I'm asking you to prove your "expert" beliefs.

Quote:
I have six Zeiss Conquest, all are 3-9x40. Excellent scopes for the money. The difference between these scopes and more expensive Zeiss scopes lies primarily in the coatings used. The conquest line is very comporable to the Kahles 1" American line. The Kahles might be slightly better, but not enough to offset the difference in price. Swarovski is worth the extra money if you can afford it, but the higher end Zeiss are evey bit as good. The Conquest line is the best bang for the buck and is much better than say Leupold or Burris.

ranburr
 
Old 07-17-2004, 09:55 PM   #30
 
Join Date: May 2004
Posts: 10
Digler, I appreciate you thinking that I am an "Expert". I don't claim to be one, but I do claim to have been fortuneate enough to own and use some of the better scopes out there. Do I believe that A manufacturer would use misleading advertising that favored their products; of course I do. WHat rock have you been living under? This happens in every industry and every market in the world. It is kind of like Ford vs Chevy vs Dodge trucks. They all claim to be tops in towing capacity. Under certain situations, each can legitimately make that claim. What you apparently do not understand is that just because a scope has a 95% light transmission rating (only Bushnell Elite) that is in a controlled test environment. That does not neccesarily mean that the human eye will see best with it in low light situations. That is when your polishing grinding and especially coatings come into play. Apparently you do not have enough experience on the subject to understand this basic principle. We don't live next door to one another so I cannot show you the difference. But try this, get a Leupold VXIII and a one of the Euro the same size and power rating and use them side by side. Not in a store.
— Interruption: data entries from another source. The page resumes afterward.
-- ==== Sys2Proof/Laws/Session.lean ====
section
/-! SUPPORT. The session (44_session.md R130 to R146): what its parts keep, every way a part can end, and that its loop
stays within its bound. -/

namespace Sys2Proof.Machine

/-- The frame that ends a session (41_command_codec.md R97). -/
abbrev stopFrame : List Byte := frameStopPeriodic

/-! ### The registers of polls and reads -/

/-- The registers of polls and reads are as they were: PSTATE, ATTEMPT, READY and every result register. -/
structure ReadKept (s t : State) : Prop where
  poll : t.poll = s.poll
  results : t.results = s.results
  ready : t.status.ready = s.status.ready

theorem ReadKept.trans {s t u : State} (h : ReadKept s t) (k : ReadKept t u) : ReadKept s u :=
  ⟨k.poll.trans h.poll, k.results.trans h.results, k.ready.trans h.ready⟩

theorem SameRegs.readKept {s t : State} (h : SameRegs s t) : ReadKept s t :=
  ⟨h.poll, h.results, congrArg StatusBits.ready h.status⟩

theorem ReadKept.pollKept {s t : State} (h : ReadKept s t) : PollKept s t := by
  rw [PollKept, h.results]
  exact ⟨h.poll, rfl, rfl, rfl, rfl, h.ready⟩

theorem ReadKept.polled {s t : State} {w : Word} {k : Nat} (h : ReadKept s t) (p : PolledReady w k s) :
    PolledReady w k t := by
  rw [PolledReady, h.poll, h.results, h.ready]
  exact p

theorem readingOf_eq {s t : State} (h : t.results = s.results) : readingOf t = readingOf s := by
  rw [readingOf, h]
  rfl

theorem ReadKept.held {s t : State} {r : Reading} (h : ReadKept s t) (p : MeasHeld r s) : MeasHeld r t := by
  rw [MeasHeld, readingOf_eq h.results, h.results]
  exact p

theorem measKept_of_eq {s t : State} (h : t.results = s.results) : MeasKept s t :=
  ⟨readingOf_eq h, by rw [h]⟩

theorem ReadKept.meas {s t : State} (h : ReadKept s t) : MeasKept s t := measKept_of_eq h.results

theorem MeasKept.trans {s t u : State} (h : MeasKept s t) (k : MeasKept t u) : MeasKept s u :=
  ⟨k.1.trans h.1, k.2.trans h.2⟩

theorem MeasKept.held {s t : State} {r : Reading} (h : MeasKept s t) (p : MeasHeld r s) : MeasHeld r t :=
  ⟨h.1.trans p.1, h.2.trans p.2⟩

/-- A poll leaves CO2, T_RAW, RH_RAW and TS alone. -/
theorem Polled.meas {k : Nat} {s t : State} (h : Polled k s t) : MeasKept s t := by
  rw [MeasKept, readingOf, h.results]
  exact ⟨rfl, rfl⟩

theorem PollKept.trans {s t u : State} (h : PollKept s t) (k : PollKept t u) : PollKept s u :=
  ⟨k.1.trans h.1, k.2.1.trans h.2.1, k.2.2.1.trans h.2.2.1, k.2.2.2.1.trans h.2.2.2.1,
    k.2.2.2.2.1.trans h.2.2.2.2.1, k.2.2.2.2.2.trans h.2.2.2.2.2⟩

/-- `P` holds where the frame `f` was not sent. -/
def Unsent (f : List Byte) (P : State → State → Prop) (s t : State) : Prop :=
  sentCount f t.trace = sentCount f s.trace → P s t

/-- The events only grow, and with them the count of a frame. -/
theorem sentCount_le {s t : State} (f : List Byte) (h : ∃ evs, t.trace = evs ++ s.trace) :
    sentCount f s.trace ≤ sentCount f t.trace := by
  obtain ⟨evs, h⟩ := h
  rw [h, sentCount, sentCount, framesOf_append, List.count_append]
  exact Nat.le_add_left _ _

/-- Of two parts that did not send the frame together, neither sent it. -/
theorem Unsent.trans {f : List Byte} {P : State → State → Prop} {s t u : State}
    (hP : P s t → P t u → P s u) (h : Unsent f P s t) (k : Unsent f P t u)
    (h1 : ∃ evs, t.trace = evs ++ s.trace) (h2 : ∃ evs, u.trace = evs ++ t.trace) : Unsent f P s u := fun he => by
  have := sentCount_le f h1
  have := sentCount_le f h2
  exact hP (h (by omega)) (k (by omega))

/-- A part that sent the frame. -/
theorem Unsent.sent {f : List Byte} {P : State → State → Prop} {s t : State}
    (h : sentCount f s.trace < sentCount f t.trace) : Unsent f P s t := fun he => by omega

theorem sentCount_cons {f : List Byte} {s t : State} (h : framesOf t.trace = f :: framesOf s.trace) :
    sentCount f s.trace < sentCount f t.trace := by
  rw [sentCount, sentCount, h, List.count_cons_self]
  exact Nat.lt_succ_self _

/-! ### Parts of a session -/

/-- What the parts of a session before its stop leave, but for the registers of a poll. -/
structure SessionPart (s t : State) : Prop extends Kept 2 9 s t where
  passed : t.status.passed = s.status.passed
  corr : t.results.corr = s.results.corr
  corrWritten : t.results.corrWritten = s.results.corrWritten
  onlyLast : t.session.onlyLast = s.session.onlyLast
  t0 : t.session.t0 = s.session.t0
  latched : t.session.term = s.session.term
  silent : t.env.silent = s.env.silent
  stops : sentCount stopFrame t.trace = sentCount stopFrame s.trace
  attempt : s.poll.attempt.toNat ≤ maxAttempts → t.poll.attempt.toNat ≤ maxAttempts
  meas : Unsent frameReadMeas MeasKept s t

/-- What the parts of a session before its stop leave. -/
structure SessionKept (s t : State) : Prop extends SessionPart s t where
  polled : Unsent frameGetDrdy PollKept s t

theorem SessionPart.trans {s t u : State} (h : SessionPart s t) (k : SessionPart t u) : SessionPart s u :=
  ⟨h.toKept.trans k.toKept, k.passed.trans h.passed, k.corr.trans h.corr, k.corrWritten.trans h.corrWritten,
    k.onlyLast.trans h.onlyLast, k.t0.trans h.t0, k.latched.trans h.latched, k.silent.trans h.silent, k.stops.trans h.stops,
    fun x => k.attempt (h.attempt x), h.meas.trans MeasKept.trans k.meas h.trace k.trace⟩

theorem SessionKept.trans {s t u : State} (h : SessionKept s t) (k : SessionKept t u) : SessionKept s u :=
  ⟨h.toSessionPart.trans k.toSessionPart, h.polled.trans PollKept.trans k.polled h.trace k.trace⟩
Focus on a branch or a fence post or whatever. See which one appears brighter to your eye and which one you can see out of the longest after the sun goes down. It will be the euro. The Leupold is a good scope, but only the LPS rivals the euros and unfortuneately you get a 1" guts inside a 30mm tube and it cost as much as a true 30mm euro. I have a great idea, why don't you prove me wrong.